## Exercise aim
The answer must be every line of the data that holds the word "waits".

## Stored data
++++++

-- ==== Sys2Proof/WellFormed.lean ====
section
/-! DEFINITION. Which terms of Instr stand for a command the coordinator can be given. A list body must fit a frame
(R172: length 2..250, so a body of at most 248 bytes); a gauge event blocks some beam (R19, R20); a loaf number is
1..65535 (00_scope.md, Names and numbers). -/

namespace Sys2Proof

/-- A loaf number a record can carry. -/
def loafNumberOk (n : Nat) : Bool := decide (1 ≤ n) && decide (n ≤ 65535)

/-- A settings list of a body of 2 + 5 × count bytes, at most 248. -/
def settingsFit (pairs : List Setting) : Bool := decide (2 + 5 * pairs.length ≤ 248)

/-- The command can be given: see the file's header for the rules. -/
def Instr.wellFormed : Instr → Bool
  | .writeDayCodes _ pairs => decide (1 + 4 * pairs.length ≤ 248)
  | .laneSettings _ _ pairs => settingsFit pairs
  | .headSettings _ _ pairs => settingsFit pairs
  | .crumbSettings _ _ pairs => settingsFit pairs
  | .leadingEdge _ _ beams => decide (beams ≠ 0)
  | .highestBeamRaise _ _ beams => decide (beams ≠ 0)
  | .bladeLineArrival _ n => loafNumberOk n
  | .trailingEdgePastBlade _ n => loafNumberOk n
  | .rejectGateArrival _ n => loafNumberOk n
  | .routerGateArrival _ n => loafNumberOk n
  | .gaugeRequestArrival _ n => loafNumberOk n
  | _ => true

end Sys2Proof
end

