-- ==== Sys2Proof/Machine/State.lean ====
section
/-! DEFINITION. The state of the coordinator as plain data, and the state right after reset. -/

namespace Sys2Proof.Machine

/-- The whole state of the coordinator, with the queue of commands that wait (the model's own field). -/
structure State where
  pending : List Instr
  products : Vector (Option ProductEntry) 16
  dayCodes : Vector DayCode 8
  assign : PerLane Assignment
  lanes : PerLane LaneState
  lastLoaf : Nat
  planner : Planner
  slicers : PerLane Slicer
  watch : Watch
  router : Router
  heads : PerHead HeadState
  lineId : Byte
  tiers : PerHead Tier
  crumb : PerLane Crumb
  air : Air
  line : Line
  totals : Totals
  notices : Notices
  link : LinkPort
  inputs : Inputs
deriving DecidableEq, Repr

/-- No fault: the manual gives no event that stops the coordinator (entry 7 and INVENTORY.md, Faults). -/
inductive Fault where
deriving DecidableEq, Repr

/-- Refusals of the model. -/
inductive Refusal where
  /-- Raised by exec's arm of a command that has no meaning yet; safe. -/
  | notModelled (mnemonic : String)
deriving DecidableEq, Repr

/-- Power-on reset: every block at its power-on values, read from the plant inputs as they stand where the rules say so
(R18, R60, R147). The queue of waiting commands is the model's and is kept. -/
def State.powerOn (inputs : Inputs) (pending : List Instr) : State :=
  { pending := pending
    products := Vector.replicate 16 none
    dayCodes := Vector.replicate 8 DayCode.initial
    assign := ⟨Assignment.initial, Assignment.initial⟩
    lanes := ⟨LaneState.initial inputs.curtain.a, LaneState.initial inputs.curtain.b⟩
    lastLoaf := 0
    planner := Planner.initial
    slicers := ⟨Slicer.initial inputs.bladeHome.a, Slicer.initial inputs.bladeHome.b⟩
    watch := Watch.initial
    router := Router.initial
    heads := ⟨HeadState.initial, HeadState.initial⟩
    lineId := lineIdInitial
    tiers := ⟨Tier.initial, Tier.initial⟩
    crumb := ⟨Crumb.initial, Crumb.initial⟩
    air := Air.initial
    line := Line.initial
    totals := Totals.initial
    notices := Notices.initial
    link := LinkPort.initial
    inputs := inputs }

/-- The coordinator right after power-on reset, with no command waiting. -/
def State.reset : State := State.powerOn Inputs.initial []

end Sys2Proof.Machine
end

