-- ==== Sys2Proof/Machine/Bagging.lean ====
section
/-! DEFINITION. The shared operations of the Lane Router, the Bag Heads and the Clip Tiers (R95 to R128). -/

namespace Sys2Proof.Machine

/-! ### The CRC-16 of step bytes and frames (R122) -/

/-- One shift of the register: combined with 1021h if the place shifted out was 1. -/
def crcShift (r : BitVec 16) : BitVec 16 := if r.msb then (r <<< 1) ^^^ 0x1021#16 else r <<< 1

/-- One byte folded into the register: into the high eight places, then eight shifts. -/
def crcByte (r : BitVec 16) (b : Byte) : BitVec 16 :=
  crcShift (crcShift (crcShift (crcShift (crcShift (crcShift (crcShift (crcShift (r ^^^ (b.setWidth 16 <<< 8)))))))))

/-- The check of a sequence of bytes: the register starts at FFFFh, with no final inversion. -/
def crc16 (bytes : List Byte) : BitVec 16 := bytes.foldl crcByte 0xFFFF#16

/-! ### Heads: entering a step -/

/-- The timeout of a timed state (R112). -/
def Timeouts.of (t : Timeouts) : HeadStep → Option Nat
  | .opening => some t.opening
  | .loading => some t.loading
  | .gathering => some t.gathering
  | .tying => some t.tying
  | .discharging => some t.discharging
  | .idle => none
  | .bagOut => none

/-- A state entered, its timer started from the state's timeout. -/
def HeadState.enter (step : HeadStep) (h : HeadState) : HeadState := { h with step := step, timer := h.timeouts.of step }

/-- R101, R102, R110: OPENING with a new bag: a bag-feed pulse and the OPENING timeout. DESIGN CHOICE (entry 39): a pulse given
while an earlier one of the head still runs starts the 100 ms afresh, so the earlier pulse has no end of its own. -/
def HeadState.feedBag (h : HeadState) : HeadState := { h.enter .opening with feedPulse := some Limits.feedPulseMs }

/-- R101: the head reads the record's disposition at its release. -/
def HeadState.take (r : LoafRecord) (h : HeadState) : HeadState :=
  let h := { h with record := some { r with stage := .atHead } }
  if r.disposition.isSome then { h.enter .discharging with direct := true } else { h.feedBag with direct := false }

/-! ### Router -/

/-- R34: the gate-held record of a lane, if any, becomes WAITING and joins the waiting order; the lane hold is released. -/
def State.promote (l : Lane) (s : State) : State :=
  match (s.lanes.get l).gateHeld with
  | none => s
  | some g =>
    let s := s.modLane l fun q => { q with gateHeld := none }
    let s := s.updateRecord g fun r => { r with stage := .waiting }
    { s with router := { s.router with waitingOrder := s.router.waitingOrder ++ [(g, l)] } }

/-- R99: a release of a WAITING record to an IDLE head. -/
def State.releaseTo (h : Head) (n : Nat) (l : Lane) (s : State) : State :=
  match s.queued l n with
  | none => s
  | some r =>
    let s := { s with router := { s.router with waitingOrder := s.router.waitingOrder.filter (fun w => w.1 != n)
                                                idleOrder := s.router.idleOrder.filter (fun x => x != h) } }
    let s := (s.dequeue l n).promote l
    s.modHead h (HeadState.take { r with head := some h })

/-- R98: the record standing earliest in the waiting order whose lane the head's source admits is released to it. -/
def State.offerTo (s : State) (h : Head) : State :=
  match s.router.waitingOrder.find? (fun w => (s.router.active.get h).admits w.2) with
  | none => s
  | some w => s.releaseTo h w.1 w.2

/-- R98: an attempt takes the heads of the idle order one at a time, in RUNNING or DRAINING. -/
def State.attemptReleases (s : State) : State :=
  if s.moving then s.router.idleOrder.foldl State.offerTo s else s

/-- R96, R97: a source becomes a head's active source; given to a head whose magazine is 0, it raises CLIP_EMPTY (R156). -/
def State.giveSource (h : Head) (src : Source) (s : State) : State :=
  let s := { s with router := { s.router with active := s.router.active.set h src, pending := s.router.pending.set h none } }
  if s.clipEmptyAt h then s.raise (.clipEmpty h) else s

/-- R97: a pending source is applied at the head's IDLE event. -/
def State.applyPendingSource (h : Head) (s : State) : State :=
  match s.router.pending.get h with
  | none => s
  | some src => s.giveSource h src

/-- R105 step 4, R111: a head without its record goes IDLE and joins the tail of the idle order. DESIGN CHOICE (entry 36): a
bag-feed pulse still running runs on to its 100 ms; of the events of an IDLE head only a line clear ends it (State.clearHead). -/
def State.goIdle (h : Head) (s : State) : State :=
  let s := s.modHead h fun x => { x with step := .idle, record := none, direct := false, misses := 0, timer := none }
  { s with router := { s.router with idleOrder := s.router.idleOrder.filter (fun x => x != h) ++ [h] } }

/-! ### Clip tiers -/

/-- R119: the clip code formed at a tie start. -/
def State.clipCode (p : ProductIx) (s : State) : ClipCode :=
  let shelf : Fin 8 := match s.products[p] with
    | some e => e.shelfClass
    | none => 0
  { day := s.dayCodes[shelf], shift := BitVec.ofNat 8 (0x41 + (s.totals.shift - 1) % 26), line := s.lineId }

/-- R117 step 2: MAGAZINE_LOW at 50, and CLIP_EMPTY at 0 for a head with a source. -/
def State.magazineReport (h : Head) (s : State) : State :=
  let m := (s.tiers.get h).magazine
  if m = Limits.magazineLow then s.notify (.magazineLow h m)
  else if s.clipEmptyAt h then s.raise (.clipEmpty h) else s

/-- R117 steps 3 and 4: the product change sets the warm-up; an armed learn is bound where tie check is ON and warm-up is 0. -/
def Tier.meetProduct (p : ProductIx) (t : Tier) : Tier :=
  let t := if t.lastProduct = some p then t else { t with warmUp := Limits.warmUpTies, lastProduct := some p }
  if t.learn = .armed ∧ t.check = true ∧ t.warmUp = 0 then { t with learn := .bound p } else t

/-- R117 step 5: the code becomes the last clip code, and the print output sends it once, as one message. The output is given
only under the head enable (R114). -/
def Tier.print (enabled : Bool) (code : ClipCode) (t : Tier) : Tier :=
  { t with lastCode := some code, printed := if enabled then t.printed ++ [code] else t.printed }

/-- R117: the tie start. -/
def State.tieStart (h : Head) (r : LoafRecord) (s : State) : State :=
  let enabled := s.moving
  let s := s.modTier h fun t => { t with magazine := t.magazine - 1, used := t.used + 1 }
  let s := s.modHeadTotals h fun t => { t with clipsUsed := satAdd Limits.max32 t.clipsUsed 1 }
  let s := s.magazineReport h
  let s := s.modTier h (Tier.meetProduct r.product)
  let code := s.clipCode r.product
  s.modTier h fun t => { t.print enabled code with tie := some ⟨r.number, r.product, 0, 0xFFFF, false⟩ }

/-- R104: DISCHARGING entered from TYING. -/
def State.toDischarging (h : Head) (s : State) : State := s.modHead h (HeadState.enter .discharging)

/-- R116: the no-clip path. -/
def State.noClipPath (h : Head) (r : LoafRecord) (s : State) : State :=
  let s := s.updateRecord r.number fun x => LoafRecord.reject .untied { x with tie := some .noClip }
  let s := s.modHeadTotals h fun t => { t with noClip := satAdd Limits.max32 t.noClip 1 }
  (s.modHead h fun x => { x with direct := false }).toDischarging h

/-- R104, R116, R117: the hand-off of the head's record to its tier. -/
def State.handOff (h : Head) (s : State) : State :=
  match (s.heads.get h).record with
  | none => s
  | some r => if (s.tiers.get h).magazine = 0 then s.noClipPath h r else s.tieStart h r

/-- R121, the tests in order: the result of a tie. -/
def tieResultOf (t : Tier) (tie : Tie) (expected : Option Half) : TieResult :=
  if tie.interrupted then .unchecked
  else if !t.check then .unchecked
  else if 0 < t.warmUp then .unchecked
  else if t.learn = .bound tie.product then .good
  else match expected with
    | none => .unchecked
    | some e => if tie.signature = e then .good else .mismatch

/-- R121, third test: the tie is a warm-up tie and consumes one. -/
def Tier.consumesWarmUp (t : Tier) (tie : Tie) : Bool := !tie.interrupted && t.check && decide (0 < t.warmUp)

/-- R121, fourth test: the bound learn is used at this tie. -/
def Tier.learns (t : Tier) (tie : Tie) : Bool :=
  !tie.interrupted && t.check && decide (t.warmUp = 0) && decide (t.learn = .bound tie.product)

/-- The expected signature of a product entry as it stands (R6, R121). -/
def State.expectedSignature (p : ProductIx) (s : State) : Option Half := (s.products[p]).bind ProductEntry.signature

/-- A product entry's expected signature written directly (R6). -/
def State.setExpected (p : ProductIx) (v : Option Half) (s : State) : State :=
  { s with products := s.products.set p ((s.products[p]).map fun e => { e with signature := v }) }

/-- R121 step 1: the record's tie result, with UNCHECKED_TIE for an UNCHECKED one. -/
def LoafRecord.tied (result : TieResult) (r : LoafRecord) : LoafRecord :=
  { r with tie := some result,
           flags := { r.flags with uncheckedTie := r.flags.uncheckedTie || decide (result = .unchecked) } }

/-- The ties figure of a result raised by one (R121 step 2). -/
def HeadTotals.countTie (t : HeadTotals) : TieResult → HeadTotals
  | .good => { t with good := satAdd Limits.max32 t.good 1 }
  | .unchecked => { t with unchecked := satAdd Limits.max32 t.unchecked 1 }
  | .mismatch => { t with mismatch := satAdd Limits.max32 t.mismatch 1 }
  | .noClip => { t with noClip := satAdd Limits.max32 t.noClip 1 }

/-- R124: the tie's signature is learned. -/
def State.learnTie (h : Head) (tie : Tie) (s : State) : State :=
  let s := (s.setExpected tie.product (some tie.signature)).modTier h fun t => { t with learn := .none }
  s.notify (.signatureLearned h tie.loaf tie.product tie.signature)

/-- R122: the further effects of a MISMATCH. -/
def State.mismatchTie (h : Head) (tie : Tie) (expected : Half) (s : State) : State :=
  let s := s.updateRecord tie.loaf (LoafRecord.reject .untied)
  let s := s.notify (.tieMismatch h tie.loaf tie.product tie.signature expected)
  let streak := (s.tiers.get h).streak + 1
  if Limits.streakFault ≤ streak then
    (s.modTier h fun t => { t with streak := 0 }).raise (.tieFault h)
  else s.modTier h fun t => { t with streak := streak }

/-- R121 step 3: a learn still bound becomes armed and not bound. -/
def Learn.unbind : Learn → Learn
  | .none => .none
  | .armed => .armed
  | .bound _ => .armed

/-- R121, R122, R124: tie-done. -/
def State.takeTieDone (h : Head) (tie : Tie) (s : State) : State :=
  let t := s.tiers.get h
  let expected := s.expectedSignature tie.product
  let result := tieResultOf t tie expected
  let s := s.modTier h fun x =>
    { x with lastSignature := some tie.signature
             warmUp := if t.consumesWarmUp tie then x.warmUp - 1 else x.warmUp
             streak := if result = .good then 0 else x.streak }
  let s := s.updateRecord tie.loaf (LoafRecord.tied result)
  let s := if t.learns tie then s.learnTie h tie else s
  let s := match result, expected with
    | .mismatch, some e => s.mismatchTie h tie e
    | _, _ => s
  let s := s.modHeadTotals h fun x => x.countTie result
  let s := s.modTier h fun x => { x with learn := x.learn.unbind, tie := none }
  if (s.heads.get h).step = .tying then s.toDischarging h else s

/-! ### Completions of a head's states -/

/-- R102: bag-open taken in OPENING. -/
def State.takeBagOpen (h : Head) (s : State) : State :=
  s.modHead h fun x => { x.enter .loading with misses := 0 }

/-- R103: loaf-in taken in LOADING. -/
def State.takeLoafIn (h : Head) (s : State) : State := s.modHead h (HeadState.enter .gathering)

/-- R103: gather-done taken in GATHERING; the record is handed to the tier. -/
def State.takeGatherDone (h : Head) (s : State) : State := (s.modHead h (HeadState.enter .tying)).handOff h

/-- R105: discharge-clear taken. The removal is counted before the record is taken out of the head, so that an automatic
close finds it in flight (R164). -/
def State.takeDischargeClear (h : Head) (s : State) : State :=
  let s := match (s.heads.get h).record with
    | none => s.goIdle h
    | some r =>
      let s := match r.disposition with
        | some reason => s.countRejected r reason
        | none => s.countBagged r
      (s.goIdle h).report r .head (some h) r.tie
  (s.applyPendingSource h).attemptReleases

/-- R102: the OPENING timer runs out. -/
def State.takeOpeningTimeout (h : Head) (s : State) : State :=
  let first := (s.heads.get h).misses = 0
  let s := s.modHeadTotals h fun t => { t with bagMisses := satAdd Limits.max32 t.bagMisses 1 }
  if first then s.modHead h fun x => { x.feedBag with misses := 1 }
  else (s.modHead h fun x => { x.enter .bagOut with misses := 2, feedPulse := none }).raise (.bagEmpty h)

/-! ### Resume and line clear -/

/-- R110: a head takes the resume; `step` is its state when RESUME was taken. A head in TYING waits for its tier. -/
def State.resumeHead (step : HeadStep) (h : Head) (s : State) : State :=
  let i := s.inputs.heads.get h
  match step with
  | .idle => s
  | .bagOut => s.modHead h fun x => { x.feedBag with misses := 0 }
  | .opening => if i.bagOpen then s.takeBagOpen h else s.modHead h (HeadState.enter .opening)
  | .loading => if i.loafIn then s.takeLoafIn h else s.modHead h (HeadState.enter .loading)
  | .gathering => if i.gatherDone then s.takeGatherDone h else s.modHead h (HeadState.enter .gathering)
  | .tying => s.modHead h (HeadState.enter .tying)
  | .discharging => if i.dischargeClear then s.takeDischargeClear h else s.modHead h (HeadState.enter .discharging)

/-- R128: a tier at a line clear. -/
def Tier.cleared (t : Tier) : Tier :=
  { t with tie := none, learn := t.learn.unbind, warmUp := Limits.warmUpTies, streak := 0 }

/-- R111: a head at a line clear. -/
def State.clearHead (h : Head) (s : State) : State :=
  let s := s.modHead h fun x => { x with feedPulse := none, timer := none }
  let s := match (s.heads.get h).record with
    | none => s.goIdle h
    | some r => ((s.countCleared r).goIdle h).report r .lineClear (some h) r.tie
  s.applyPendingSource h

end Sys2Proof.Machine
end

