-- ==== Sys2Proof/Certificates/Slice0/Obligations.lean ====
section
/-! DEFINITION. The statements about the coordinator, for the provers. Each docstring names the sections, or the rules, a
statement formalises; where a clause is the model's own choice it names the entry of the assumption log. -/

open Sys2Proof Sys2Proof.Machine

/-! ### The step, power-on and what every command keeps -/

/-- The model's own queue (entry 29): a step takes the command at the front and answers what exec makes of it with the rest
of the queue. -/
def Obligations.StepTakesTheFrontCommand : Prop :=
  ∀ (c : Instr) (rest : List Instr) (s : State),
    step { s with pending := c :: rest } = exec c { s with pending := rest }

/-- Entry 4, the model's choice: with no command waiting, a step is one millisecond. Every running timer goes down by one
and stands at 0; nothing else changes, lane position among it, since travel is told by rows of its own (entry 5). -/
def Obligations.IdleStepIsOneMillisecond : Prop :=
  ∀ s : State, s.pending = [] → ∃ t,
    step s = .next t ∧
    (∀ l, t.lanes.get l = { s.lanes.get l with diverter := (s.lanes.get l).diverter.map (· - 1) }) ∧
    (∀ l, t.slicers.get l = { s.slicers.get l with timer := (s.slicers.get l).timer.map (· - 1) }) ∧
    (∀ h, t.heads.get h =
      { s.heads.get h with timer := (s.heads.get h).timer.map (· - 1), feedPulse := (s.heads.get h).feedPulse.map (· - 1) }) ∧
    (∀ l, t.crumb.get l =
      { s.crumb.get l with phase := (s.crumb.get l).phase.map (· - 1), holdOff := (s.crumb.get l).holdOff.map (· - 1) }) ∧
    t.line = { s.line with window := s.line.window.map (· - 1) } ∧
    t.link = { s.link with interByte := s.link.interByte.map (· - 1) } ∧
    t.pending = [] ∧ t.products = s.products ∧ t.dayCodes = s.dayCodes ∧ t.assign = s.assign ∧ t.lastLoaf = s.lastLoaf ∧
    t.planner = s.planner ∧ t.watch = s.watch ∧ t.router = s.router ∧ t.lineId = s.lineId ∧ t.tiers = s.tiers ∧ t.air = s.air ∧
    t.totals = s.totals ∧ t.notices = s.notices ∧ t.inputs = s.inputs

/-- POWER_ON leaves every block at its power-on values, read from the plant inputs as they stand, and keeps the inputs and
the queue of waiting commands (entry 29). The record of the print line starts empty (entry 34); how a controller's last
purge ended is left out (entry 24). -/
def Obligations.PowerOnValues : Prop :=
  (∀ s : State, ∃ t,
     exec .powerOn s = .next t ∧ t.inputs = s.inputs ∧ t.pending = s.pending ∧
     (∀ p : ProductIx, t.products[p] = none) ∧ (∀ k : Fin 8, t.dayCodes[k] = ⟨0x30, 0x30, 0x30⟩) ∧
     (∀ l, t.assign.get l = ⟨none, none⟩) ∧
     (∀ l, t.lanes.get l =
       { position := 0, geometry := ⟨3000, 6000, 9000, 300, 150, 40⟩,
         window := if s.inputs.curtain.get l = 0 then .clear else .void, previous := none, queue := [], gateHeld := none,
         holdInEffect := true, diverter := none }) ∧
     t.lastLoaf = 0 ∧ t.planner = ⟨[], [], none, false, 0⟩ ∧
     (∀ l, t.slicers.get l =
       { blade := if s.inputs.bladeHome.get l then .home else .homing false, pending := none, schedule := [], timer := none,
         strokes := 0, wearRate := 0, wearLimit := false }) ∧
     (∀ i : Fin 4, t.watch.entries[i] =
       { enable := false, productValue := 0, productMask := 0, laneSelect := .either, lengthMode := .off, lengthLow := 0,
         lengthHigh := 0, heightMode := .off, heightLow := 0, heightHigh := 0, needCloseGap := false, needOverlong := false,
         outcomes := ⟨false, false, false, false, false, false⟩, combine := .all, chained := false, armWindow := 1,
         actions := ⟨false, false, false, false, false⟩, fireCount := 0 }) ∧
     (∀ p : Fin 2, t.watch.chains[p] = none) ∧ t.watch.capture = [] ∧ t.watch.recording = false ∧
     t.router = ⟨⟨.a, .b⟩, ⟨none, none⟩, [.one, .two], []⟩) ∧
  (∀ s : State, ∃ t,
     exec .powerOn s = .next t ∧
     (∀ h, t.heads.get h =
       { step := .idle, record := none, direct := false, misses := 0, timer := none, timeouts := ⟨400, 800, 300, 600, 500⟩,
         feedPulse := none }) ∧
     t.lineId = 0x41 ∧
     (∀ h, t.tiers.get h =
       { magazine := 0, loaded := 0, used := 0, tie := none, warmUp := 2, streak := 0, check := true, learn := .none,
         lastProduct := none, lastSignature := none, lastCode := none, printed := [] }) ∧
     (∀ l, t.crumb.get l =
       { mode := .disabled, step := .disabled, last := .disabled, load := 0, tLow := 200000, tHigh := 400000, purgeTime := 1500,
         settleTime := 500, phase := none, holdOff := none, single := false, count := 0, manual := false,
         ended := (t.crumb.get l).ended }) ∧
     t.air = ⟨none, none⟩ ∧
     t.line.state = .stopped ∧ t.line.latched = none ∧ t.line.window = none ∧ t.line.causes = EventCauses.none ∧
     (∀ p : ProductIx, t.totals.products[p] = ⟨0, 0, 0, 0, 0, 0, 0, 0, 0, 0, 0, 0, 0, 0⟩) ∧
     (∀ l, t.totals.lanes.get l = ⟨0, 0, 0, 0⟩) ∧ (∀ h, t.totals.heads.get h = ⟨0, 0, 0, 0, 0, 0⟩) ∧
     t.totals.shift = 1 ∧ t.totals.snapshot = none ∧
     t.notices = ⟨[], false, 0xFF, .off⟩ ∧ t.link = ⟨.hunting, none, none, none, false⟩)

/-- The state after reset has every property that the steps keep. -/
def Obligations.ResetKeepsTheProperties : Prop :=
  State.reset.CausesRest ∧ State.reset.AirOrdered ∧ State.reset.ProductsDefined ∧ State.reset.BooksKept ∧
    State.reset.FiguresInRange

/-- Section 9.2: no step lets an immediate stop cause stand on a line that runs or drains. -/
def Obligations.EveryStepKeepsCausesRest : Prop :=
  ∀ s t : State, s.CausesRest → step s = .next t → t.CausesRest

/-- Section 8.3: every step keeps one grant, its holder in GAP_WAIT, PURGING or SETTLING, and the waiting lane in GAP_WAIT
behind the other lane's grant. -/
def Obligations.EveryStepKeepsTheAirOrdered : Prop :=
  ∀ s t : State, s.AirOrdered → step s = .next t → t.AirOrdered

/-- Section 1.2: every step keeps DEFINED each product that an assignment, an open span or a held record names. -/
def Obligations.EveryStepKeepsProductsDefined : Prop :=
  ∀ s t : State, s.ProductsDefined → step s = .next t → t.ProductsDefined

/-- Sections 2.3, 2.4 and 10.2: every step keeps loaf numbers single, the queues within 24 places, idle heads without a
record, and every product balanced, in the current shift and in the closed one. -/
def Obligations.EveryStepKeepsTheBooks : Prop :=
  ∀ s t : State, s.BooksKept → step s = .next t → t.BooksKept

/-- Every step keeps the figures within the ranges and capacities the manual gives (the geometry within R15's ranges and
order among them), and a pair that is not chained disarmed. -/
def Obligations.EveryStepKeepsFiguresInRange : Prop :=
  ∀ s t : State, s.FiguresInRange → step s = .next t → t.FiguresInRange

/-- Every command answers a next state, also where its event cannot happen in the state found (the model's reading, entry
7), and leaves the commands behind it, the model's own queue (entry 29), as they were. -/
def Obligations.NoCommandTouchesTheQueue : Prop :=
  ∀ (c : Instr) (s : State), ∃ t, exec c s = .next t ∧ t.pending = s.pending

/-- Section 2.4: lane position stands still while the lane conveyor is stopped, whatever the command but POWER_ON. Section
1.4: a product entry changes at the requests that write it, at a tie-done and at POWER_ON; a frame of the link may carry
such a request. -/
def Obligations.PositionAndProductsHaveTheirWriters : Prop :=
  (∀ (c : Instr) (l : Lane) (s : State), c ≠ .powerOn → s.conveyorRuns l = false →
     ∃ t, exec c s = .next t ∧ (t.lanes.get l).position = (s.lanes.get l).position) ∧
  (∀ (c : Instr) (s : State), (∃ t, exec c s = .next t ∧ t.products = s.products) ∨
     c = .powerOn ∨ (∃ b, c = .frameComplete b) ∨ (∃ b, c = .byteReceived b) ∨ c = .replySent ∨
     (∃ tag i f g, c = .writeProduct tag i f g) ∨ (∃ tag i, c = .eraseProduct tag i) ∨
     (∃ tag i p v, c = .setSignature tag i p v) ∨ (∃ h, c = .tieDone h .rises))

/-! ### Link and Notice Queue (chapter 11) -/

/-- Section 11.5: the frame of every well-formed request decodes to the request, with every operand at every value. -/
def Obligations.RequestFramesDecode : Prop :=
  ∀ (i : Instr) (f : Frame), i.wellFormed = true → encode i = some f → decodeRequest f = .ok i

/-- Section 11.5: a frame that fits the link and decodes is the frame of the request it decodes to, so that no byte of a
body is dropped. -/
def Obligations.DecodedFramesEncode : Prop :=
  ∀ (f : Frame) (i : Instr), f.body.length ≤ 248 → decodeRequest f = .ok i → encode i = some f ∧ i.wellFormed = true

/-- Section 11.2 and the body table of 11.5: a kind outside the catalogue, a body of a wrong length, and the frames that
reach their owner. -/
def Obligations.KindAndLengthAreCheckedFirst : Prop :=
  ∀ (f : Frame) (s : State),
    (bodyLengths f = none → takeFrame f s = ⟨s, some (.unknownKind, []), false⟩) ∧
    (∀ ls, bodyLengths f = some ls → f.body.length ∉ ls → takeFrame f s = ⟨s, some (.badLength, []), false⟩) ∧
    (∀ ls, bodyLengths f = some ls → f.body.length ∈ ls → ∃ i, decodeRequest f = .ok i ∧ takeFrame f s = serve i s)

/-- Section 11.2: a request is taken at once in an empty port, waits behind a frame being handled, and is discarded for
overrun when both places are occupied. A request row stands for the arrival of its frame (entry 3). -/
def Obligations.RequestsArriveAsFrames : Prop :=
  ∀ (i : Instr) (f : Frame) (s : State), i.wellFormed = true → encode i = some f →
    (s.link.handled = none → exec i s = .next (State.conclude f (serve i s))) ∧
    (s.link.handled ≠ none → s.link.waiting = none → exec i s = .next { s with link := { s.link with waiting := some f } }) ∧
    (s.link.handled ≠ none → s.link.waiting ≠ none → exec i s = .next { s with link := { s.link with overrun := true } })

++++++

## Exercise answer
/-- R110: a head takes the resume; `step` is its state when RESUME was taken. A head in TYING waits for its tier. -/
/-- Section 11.2: a request is taken at once in an empty port, waits behind a frame being handled, and is discarded for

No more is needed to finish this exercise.